If you’re starting a company, chances are you’ve given some thought to its structure. A corporation has a specific structure with associated tax and record-keeping obligations. Articles of incorporation are official public documents filed with the state where the business resides that declares its intention to maintain compliance with the tax and other reporting responsibilities of a corporation as required in that state.

Typically, articles of incorporation include:

  • Names of principals involved
  • Place of business (if not a physical office then an address where mail may be sent)
  • Purpose of the corporation
  • Class of stock
  • Value of shares
  • Names of directors and officers

Why File as a Corporation?

There are several types of business structures that correspond with the size and liability assumed by the owners. These include:

  • Sole proprietorship – this is a business entity that is not distinguished legally or for purposes of taxation from its owner, who is most usually the only employee. Business income is recorded on the individual’s tax forms. Since the owner’s income and assets are intermingled with those of the business, liability for business errors does not exclude those items (from lawsuits, etc).
  • Partnership – when two or more people enter a business together this is often the route they take. While partnerships have tax benefits, the liability side is high, as each partner may obligate the other for losses and lawsuits, which like sole proprietorships are not considered separate from the partner’s personal assets.
  • Limited Liability Partnership – similar to a partnership but without the requirement that each partner is obligated by the other’s actions.
  • Limited Liability Company – A form of “pass-through” corporation that protects its owners from liability yet doesn’t limit the number of shareholders.
  • Nonprofit – a business created to further a goal rather than to expressly make money. These types of businesses usually require additional paperwork at the state level, particularly for fundraising purposes.

When deciding whether to file as a corporation, an organization must weigh the costs and benefits of that type of structure: the owners are not personally liable for issues the corporation faces, and there are certain tax benefits as well. Corporations may have shareholders whose shares may be publicly or privately traded, a complex issue of taxation that likely requires more specialized employees and a larger administrative workforce.
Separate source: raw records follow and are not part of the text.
/-! ### Bit transport -/

/-- `WBIT b` = `L W(6) Z W(64)` or `L W(60) Z W(10)`, after the gap; nothing else changes. The two line symbols are the
same operation. -/
def Obligations.WbitIsItsSlot : Prop :=
  ∀ s : State,
    (∀ b : Bool, ∃ t, exec (.wbit b) s = .next t ∧ t = { s with line := t.line } ∧
      LineAfter s.cfg.tGap s.line t.line
        [if b then [.L, .W 6, .Z, .W 64] else [.L, .W 60, .Z, .W 10]] 0) ∧
    exec .wbitOne s = exec (.wbit true) s ∧ exec .wbitZero s = exec (.wbit false) s

/-- `RBIT` = `L W(6) Z W(9) S(v) W(55)`, after the gap; v, the next answer of the line, is returned; nothing else
changes. -/
def Obligations.RbitIsItsSlot : Prop :=
  ∀ s : State,
    (∃ t, exec .rbit s = .next t ∧
      t = { s with line := t.line, ret := if answer s.line 0 then 1 else 0 } ∧
      LineAfter s.cfg.tGap s.line t.line [[.L, .W 6, .Z, .W 9, .S (answer s.line 0), .W 55]] 1) ∧
    exec .rbitSymbol s = exec .rbit s

/-- `RESET` = `L W(480) Z W(70) S(p) W(410)`, after the gap; p is returned and `PRESENT` is 1 exactly when p = 0; nothing
else changes. -/
def Obligations.ResetIsItsPulse : Prop :=
  ∀ s : State,
    (∃ t, exec .reset s = .next t ∧
      t = { s with
        line := t.line, ret := if answer s.line 0 then 1 else 0
        flags := { s.flags with present := !answer s.line 0 } } ∧
      LineAfter s.cfg.tGap s.line t.line [[.L, .W 480, .Z, .W 70, .S (answer s.line 0), .W 410]] 1) ∧
    exec .resetSymbol s = exec .reset s

/-- `DELAY n` = `W(n)`, after the gap, the line as it was; nothing else changes. -/
def Obligations.DelayWaits : Prop :=
  ∀ (s : State) (n : BitVec 17), ∃ t, exec (.delay n) s = .next t ∧ t = { s with line := t.line } ∧
    LineAfter s.cfg.tGap s.line t.line [[.W n.toNat]] 0

/-! ### Byte and block codec -/

/-- `WBYTE v`: eight `WBIT`, bit k in the k-th slot; `SHREG` holds v, `BIT_CNT` ends at 7, nothing else changes.
`READ_ROM` and `SKIP_ROM` are the bytes 0x33 and 0xCC of R94, with no `RESET` and no gate of their own (the model's reading
of the opcode table's rows: log entry 16). -/
def Obligations.WbyteSendsTheLowBitFirst : Prop :=
  ∀ s : State,
    (∀ v : Byte, ∃ t, exec (.wbyte v) s = .next t ∧
      t = { s with line := t.line, shreg := v, seq := { s.seq with bitCnt := 7 } } ∧
      LineAfter s.cfg.tGap s.line t.line
        [wbitEvents (v.getLsbD 0), wbitEvents (v.getLsbD 1), wbitEvents (v.getLsbD 2), wbitEvents (v.getLsbD 3),
          wbitEvents (v.getLsbD 4), wbitEvents (v.getLsbD 5), wbitEvents (v.getLsbD 6), wbitEvents (v.getLsbD 7)] 0) ∧
    exec .readRom s = exec (.wbyte 0x33) s ∧ exec .skipRom s = exec (.wbyte 0xCC) s

/-- `RBYTE`: eight `RBIT`, the k-th sample is bit k of the byte, which `SHREG` holds and which is returned; `BIT_CNT` ends
at 7, nothing else changes. -/
def Obligations.RbyteTakesTheLowBitFirst : Prop :=
  ∀ s : State, ∃ (t : State) (v : Byte), exec .rbyte s = .next t ∧
    (∀ j, j < 8 → v.getLsbD j = answer s.line j) ∧
    t = { s with line := t.line, shreg := v, ret := v, seq := { s.seq with bitCnt := 7 } } ∧
    LineAfter s.cfg.tGap s.line t.line (readOps s.line 0 8) 8

/-- `WBLOCK buf, n`: the bytes 0 to n-1 of the buffer or sequence, in this order; the buffer is not changed. -/
def Obligations.WblockSendsAscendingBytes : Prop :=
  ∀ (s : State) (src : BlockSource) (n : BitVec 6), n.toNat ≤ src.length →
    ∃ t, exec (.wblock src n) s = .next t ∧
      t = { s with
        line := t.line
        shreg := if n = 0 then s.shreg else sourceByte s src (n.toNat - 1)
        seq := { s.seq with
          byteCnt := if n = 0 then s.seq.byteCnt else n - 1
          bitCnt := if n = 0 then s.seq.bitCnt else 7 } } ∧
      LineAfter s.cfg.tGap s.line t.line (bytesOps ((List.range n.toNat).map (sourceByte s src))) 0

/-- `RBLOCK buf, n`: sample 8k + j is bit j of byte k of the buffer; no other byte of `BUF` is touched, nothing else
changes. -/
def Obligations.RblockStoresAscendingBytes : Prop :=
  ∀ (s : State) (buf : Buf) (n : BitVec 6), n.toNat ≤ buf.length →
    ∃ t, exec (.rblock buf n) s = .next t ∧
      (∀ k j, k < n.toNat → j < 8 → (readBuf t buf k).getLsbD j = answer s.line (8 * k + j)) ∧
      (∀ b k, b ≠ buf ∨ n.toNat ≤ k → readBuf t b k = readBuf s b k) ∧
      t = { s with
        line := t.line
        shreg := if n = 0 then s.shreg else readBuf t buf (n.toNat - 1)
        ret := if n = 0 then s.ret else readBuf t buf (n.toNat - 1)
        seq := { s.seq with
          byteCnt := if n = 0 then s.seq.byteCnt else n - 1
          bitCnt := if n = 0 then s.seq.bitCnt else 7 }
        session := t.session
        sha := { s.sha with msg := t.sha.msg } } ∧
      LineAfter s.cfg.tGap s.line t.line (readOps s.line 0 (8 * n.toNat)) (8 * n.toNat)
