/-! ### `doDelay` -/

@[simp] theorem doDelay_cfg (n : BitVec 17) (s : State) : (doDelay n s).cfg = s.cfg := rfl
@[simp] theorem doDelay_session (n : BitVec 17) (s : State) : (doDelay n s).session = s.session := rfl
@[simp] theorem doDelay_seq (n : BitVec 17) (s : State) : (doDelay n s).seq = s.seq := rfl
@[simp] theorem doDelay_shreg (n : BitVec 17) (s : State) : (doDelay n s).shreg = s.shreg := rfl
@[simp] theorem doDelay_flags (n : BitVec 17) (s : State) : (doDelay n s).flags = s.flags := rfl
@[simp] theorem doDelay_crc8r (n : BitVec 17) (s : State) : (doDelay n s).crc8r = s.crc8r := rfl
@[simp] theorem doDelay_crc16r (n : BitVec 17) (s : State) : (doDelay n s).crc16r = s.crc16r := rfl
@[simp] theorem doDelay_sha (n : BitVec 17) (s : State) : (doDelay n s).sha = s.sha := rfl
@[simp] theorem doDelay_host (n : BitVec 17) (s : State) : (doDelay n s).host = s.host := rfl
@[simp] theorem doDelay_chalReq (n : BitVec 17) (s : State) : (doDelay n s).chalReq = s.chalReq := rfl
@[simp] theorem doDelay_line (n : BitVec 17) (s : State) : (doDelay n s).line = delayLine s.cfg.tGap n s.line := rfl
@[simp] theorem doDelay_env (n : BitVec 17) (s : State) : (doDelay n s).env = s.env := rfl
@[simp] theorem doDelay_ret (n : BitVec 17) (s : State) : (doDelay n s).ret = s.ret := rfl
@[simp] theorem doDelay_res (n : BitVec 17) (s : State) : (doDelay n s).res = s.res := rfl

/-! ### `drawChallenge` -/

@[simp] theorem drawChallenge_cfg (s : State) : (drawChallenge s).cfg = s.cfg := rfl
@[simp] theorem drawChallenge_session (s : State) : (drawChallenge s).session = { s.session with chal := challengeAnswer s } := rfl
@[simp] theorem drawChallenge_seq (s : State) : (drawChallenge s).seq = s.seq := rfl
@[simp] theorem drawChallenge_shreg (s : State) : (drawChallenge s).shreg = s.shreg := rfl
@[simp] theorem drawChallenge_flags (s : State) : (drawChallenge s).flags = s.flags := rfl
@[simp] theorem drawChallenge_crc8r (s : State) : (drawChallenge s).crc8r = s.crc8r := rfl
@[simp] theorem drawChallenge_crc16r (s : State) : (drawChallenge s).crc16r = s.crc16r := rfl
@[simp] theorem drawChallenge_sha (s : State) : (drawChallenge s).sha = s.sha := rfl
@[simp] theorem drawChallenge_host (s : State) : (drawChallenge s).host = s.host := rfl
@[simp] theorem drawChallenge_chalReq (s : State) : (drawChallenge s).chalReq = false := rfl
@[simp] theorem drawChallenge_line (s : State) : (drawChallenge s).line = { s.line with traceRev := .C (challengeAnswer s) :: s.line.traceRev } := rfl
@[simp] theorem drawChallenge_env (s : State) : (drawChallenge s).env = { s.env with chalScript := s.env.chalScript.tail, chalNo := s.env.chalNo + 1 } := rfl
@[simp] theorem drawChallenge_ret (s : State) : (drawChallenge s).ret = s.ret := rfl
@[simp] theorem drawChallenge_res (s : State) : (drawChallenge s).res = s.res := rfl

/-! ### `raiseFailure` -/

@[simp] theorem raiseFailure_cfg (f : Failure) (s : State) : (raiseFailure f s).cfg = s.cfg := rfl
@[simp] theorem raiseFailure_session (f : Failure) (s : State) : (raiseFailure f s).session = s.session := rfl
@[simp] theorem raiseFailure_seq (f : Failure) (s : State) : (raiseFailure f s).seq = s.seq := rfl
@[simp] theorem raiseFailure_shreg (f : Failure) (s : State) : (raiseFailure f s).shreg = s.shreg := rfl
@[simp] theorem raiseFailure_flags (f : Failure) (s : State) : (raiseFailure f s).flags = s.flags := rfl
@[simp] theorem raiseFailure_crc8r (f : Failure) (s : State) : (raiseFailure f s).crc8r = s.crc8r := rfl
@[simp] theorem raiseFailure_crc16r (f : Failure) (s : State) : (raiseFailure f s).crc16r = s.crc16r := rfl
@[simp] theorem raiseFailure_sha (f : Failure) (s : State) : (raiseFailure f s).sha = s.sha := rfl
@[simp] theorem raiseFailure_host (f : Failure) (s : State) : (raiseFailure f s).host = s.host := rfl
@[simp] theorem raiseFailure_chalReq (f : Failure) (s : State) : (raiseFailure f s).chalReq = s.chalReq := rfl
@[simp] theorem raiseFailure_line (f : Failure) (s : State) : (raiseFailure f s).line = s.line := rfl
@[simp] theorem raiseFailure_env (f : Failure) (s : State) : (raiseFailure f s).env = s.env := rfl
@[simp] theorem raiseFailure_ret (f : Failure) (s : State) : (raiseFailure f s).ret = s.ret := rfl
@[simp] theorem raiseFailure_res (f : Failure) (s : State) : (raiseFailure f s).res = .failed f := rfl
According to the Small Business Administration, a government office, about 70 percent of American companies are sole proprietorships that do not require incorporation. Similarly, partnerships do not require incorporation. The SBA allows you to look up business registration requirements by the state on its website.

S Corporations

This corporation structure was created in 1958. A hybrid between traditional corporations and partnerships, it does not pay income taxes itself but passes profits to shareholders (a so-called “pass-through” corporation). It may have up to 100 shareholders and must meet other requirements enumerated in the law. Like a standard “C” corporation, an S Corporation requires registration with the state where the business is based.

Paperwork

Most businesses rely on experts to handle their paperwork, including accountants and attorneys who will ensure the filing paperwork is complete and all requirements have been met. However, it is entirely possible for an individual to file articles of incorporation. Standard templates may be downloaded but it’s always recommended that one checks with the state to make sure the free online templates match the state requirements for disclosure.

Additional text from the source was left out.